Michel war natürlich erst mal sehr traurig. Wir hatten ihn aber gestern schon darauf vorbereitet, dass Muffin vielleicht bald stirbt und er fing sich recht schnell und ging dann gewohnt pragmatisch an die Sache. „Wo ist Muffin jetzt?“ – „Draußen. In einem Schuhkarton.“ [Aus zwei Gründen, 1. wollte ich nicht, dass Michel morgens als erstes über den toten Muffin stolpert, 2. wollte ich lieber kein totes Tier mit dem Bauch voller Gas bei Raumtemperatur aufbewahren. Den Karton hatten wir noch Raubtiersicher verpackt, für alle Fälle.] „Können wir den Karton einfach mit begraben?“ – „Ja, so war das gedacht.“ [Deshalb haben wir vorher noch sämtliches Klebeband abgefriemelt, ich hebe ja eigentlich keine Schuhkartons und ähnlichen Müll auf, in dem hier hatten wir mal Post bekommen und dann war er in den Abstellraum gewandert.] „Ok, gut, ich will das JETZT machen.“

Also hatten wir eine sehr spontane kleine und sehr unzeremonielle Beerdigung auf Raben-Art (unsentimental). Michel hat einen Platz unter seinem Apfelbäumchen ausgesucht, als Grabbepflanzung dient ein fast abgegraster Topf Petersilie aus der Küche und Michel möchte noch einen Stein bemalen. Beide Kinder haben noch mal geguckt, wie Muffin im Schuhkarton lag und jetzt wird er Apfelbaumdünger.

Abends hat Michel das Grab dekoriert. Mit „Augen“.
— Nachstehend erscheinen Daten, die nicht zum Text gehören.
theorem State.endRun_out {s : State} {h : Fin 4} {cause : OutCause} {r : Run} (hr : s.paper.run[h] = some r)
    (k : IsOut h cause s) (st : JobState) (result amount : Nat) :
    IsOut h cause (s.endRun h st result amount) ∧ (s.endRun h st result amount).paper.run[h] = none := by
  obtain ⟨u, hout, hnone, heq⟩ : ∃ u, IsOut h cause u ∧ u.paper.run[h] = none
      ∧ s.endRun h st result amount = (u.endJob r.job st result amount).settleDisable h := by
    unfold State.endRun
    rw [hr]
    have hpaper := congrArg (fun p => p.head) (s.unpinWhere_alone r.job.vi (fetcherPin h) fun _ => true).paper
    refine ⟨_, ?_, ?_, rfl⟩
    · exact (IsOut.of_head k hpaper).of_vmod (f := fun x => { x with field := none }) rfl (fun _ => rfl) fun _ => rfl
    · exact vmod_self _ _ _
  have hout' : IsOut h cause (u.endJob r.job st result amount) := hout.of_head (by rw [State.endJob_paper])
  rw [heq, State.settleDisable_of_out hout', State.endJob_paper]
  exact ⟨hout', hnone⟩

/-- A job on the path of a head that is OUT is stopped: the head has no run (R318). -/
theorem State.stopJobAt_out {s : State} {h : Fin 4} {cause : OutCause} {r : Run} (hr : s.paper.run[h] = some r)
    (k : IsOut h cause s) (t : Rat) :
    IsOut h cause (s.stopJobAt h t .failed 6) ∧ (s.stopJobAt h t .failed 6).paper.run[h] = none := by
  obtain ⟨u, amount, hu, hrun, heq⟩ : ∃ u amount, IsOut h cause u ∧ u.paper.run[h] = some r
      ∧ s.stopJobAt h t .failed 6 = u.endRun h .failed 6 amount := by
    have hw : IsOut h cause (s.endStrobes h t false) := k.endStrobes t false
    have hwr : (s.endStrobes h t false).paper.run[h] = some r := hr
    have hstop := (s.endStrobes h t false).stopMoves_paths h r
    have hstop' : Paths (s.endStrobes h t false) (((s.endStrobes h t false).stopMoves h r).onMedia h fun m =>
        { m with seek := if (r.phase = .tof || r.phase = .tofCut) || r.phase = .tail then none else m.seek }) := hstop
    generalize hv : State.onMedia _ h _ = v at hstop'
    have hpurge (o : Option Purge) : Paths v (match o with
        | some p => v.onLoamHead h fun l => { l with purge := some p, purging := false, purgeCut := false }
        | none => v) := by
      cases o with
      | none => exact ⟨rfl, rfl⟩
      | some p => exact ⟨rfl, rfl⟩
    have hall := hstop'.trans (hpurge ((s.endStrobes h t false).stoppedPage h r))
    refine ⟨_, (s.endStrobes h t false).runAmount h r, hw.of_head hall.1,
      (congrArg (fun p => p[h]) hall.2).trans hwr, ?_⟩
    unfold State.stopJobAt
    rw [hr, ← hv]
    have hkeep : ¬ JobState.failed = .cancelled := by decide
    dsimp only
    rw [if_neg hkeep, if_neg fun k => hkeep k.2] <;> rfl
  rw [heq]
  exact State.endRun_out hrun hu _ _ _

/-- A head that goes OUT ends the run on its path (R496, R318). -/
theorem State.headOutAt_out {s : State} {h : Fin 4} {r : Run} (hr : s.paper.run[h] = some r) (t : Rat)
    (cause : OutCause) :
    IsOut h cause (s.headOutAt h t cause) ∧ (s.headOutAt h t cause).paper.run[h] = none := by
  obtain ⟨hst, hcause, -, -, -, -, hrun, -⟩ := s.setHead_goes h .out cause
  have hout : IsOut h cause (s.setHead h .out cause) := ⟨hst, hcause⟩
  refine State.stopJobAt_out (r := r) ?_ (hout.endStrobes t _) t
  exact (congrArg (fun v => v[h]) hrun).trans hr

end Machine

end Sys2Proof
end

section
/-! PROOFS. Lines are granted, burnt, paused, fetched and held (06_silt R391 to R394, R1106; 08_head_ports R467 to R475,
R496; 09_energy R512 to R553): statement O32. -/

namespace Sys2Proof

open Machine

namespace Machine

/-! ### The pages of a path, and what follows a line's start -/

/-- Of a run, what a line's bookkeeping counts. -/
def Run.SameLine (r q : Run) : Prop := q.job = r.job ∧ q.line = r.line ∧ q.burnt = r.burnt ∧ q.paused = r.paused

/-- The run of head h goes on at its line, and no energy is given. -/
structure LineStays (h : Fin 4) (s t : State) : Prop where
  run : ∀ r, s.paper.run[h] = some r → ∃ q, t.paper.run[h] = some q ∧ r.SameLine q
  energy : t.paper.energy = s.paper.energy

theorem LineStays.of_paper {h : Fin 4} {s t : State} (hp : t.paper = s.paper) : LineStays h s t :=
  ⟨fun r hr => ⟨r, by rw [hp, hr], rfl, rfl, rfl, rfl⟩, by rw [hp]⟩

theorem LineStays.trans {h : Fin 4} {s t u : State} (a : LineStays h s t) (b : LineStays h t u) : LineStays h s u := by
  refine ⟨fun r hr => ?_, b.energy.trans a.energy⟩
  obtain ⟨q, hq, h1, h2, h3, h4⟩ := a.run r hr
  obtain ⟨w, hw, k1, k2, k3, k4⟩ := b.run q hq
  exact ⟨w, hw, k1.trans h1, k2.trans h2, k3.trans h3, k4.trans h4⟩

/-- A run that changes in what is not counted. -/
theorem LineStays.onRun (s : State) (h : Fin 4) {f : Run → Run} (hf : ∀ r : Run, r.SameLine (f r)) :
    LineStays h s (s.onRun h fun o => o.map f) := by
  refine ⟨fun r hr => ⟨f r, ?_, hf r⟩, rfl⟩
  exact (vmod_self _ _ _).trans (congrArg (Option.map f) hr)

theorem LineStays.onAxis (h : Fin 4) (s : State) (a : Fin 4) (f : Axis → Axis) : LineStays h s (s.onAxis a f) :=
  ⟨fun r hr => ⟨r, hr, rfl, rfl, rfl, rfl⟩, rfl⟩

@[simp] theorem State.pinPage_paper (s : State) (v : Fin 8) (p : Nat) (who : Fin 5) :
    (s.pinPage v p who).paper = s.paper := (s.pinPage_alone v p who).paper

theorem State.prefetch_paper (s : State) (h : Fin 4) (r : Run) : (s.prefetch h r).paper = s.paper := by
  have hfault (u : State) (o : Option Nat) : (match o with
      | some p => if u.faultWaits r.job.vi p (fun _ => true) then u else u.raiseFault r.job.vi p (.prefetch h)
      | none => u).paper = u.paper := by
    cases o with
    | none => rfl
    | some p => simp
  unfold State.prefetch
  dsimp only
  cases ((s.job r.job).pages r.line (s.nLook h (s.job r.job))).getLast? with
  | none => rfl
  | some e =>
    cases ((s.job r.job).pages r.line (s.job r.job).lines).getLast? with
    | none => rfl
    | some l =>
      refine foldl_keeps State.paper (fun u k => ?_) _ _
      rw [State.paper_ite]
      exact (ite_congr rfl (fun _ => rfl) fun _ => hfault u _).trans (ite_self _)

theorem State.pinWindow_stays (s : State) (h : Fin 4) (r : Run) : LineStays h s (s.pinWindow h r) := by
  unfold State.pinWindow
  dsimp only
  generalize hu : State.onRun _ h _ = u
  have hpinned : LineStays h s u := by
    rw [← hu]
    exact (LineStays.of_paper (s.unpinWhere_alone _ _ _).paper).trans
      (LineStays.onRun _ h fun _ => ⟨rfl, rfl, rfl, rfl⟩)
  refine hpinned.trans (.of_paper (foldl_keeps State.paper (fun w p => ?_) _ _))
  simp only [State.paper_ite, State.pinPage_paper, State.raiseFault_paper, ite_self]

/-! ### Holds -/

theorem State.raiseHold_stays (s : State) (h : Fin 4) (r : Run) (c : HoldCause) : LineStays h s (s.raiseHold h r c) :=
  .of_paper (State.raiseVi_paper _ _ _ _ _)

theorem State.startHold_stays (s : State) (h : Fin 4) (r : Run) (c : HoldCause) (page line : Nat) :
    LineStays h s (s.startHold h r c page line) := by
  have hheld := (LineStays.onRun s h (f := fun r => { r with
    hold := some { cause := c, page := page, stopLine := line, since := s.now } }) fun _ => ⟨rfl, rfl, rfl, rfl⟩).trans
    (State.raiseHold_stays _ h r c)
  unfold State.startHold
  cases r.origin with
  | none => exact hheld
  | some o => exact hheld.trans (.onAxis h _ _ _)

theorem State.endHold_stays (s : State) (h : Fin 4) (r : Run) (x : Hold) : LineStays h s (s.endHold h r x) :=
  ((LineStays.onRun s h (f := fun r => { r with hold := none }) fun _ => ⟨rfl, rfl, rfl, rfl⟩).trans
    (.onAxis h _ _ _)).trans (.of_paper (State.raiseVi_paper _ _ _ _ _))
Pippi war auf einer Halloweenparty, als Gruseleinhorn-Patomimen-Prinzessin. Als ich sie abholte, kam sie mir freudestrahlend entgegen: „Mama, ich hab ganz viel Cola getrunken!“

Memo to self: Allen, wirklich allen Norwegern, die mit den Kindern zu tun haben, mitteilen, dass MEINE KINDER KEINE COLA DÜRFEN, GAR KEINE, AUCH KEINE ZUCKERFREIE.

Hier waren recht viele Kinder zum Trick-or-treat-en, Herr Rabe hatte da vorgesorgt und deshalb war das auch gar kein Problem. Besonders freute mich das Mädchen, das über seinem Zombiekostüm eine Reflexweste des norwegischen Diabetesverbandes trug. Chrchrchr.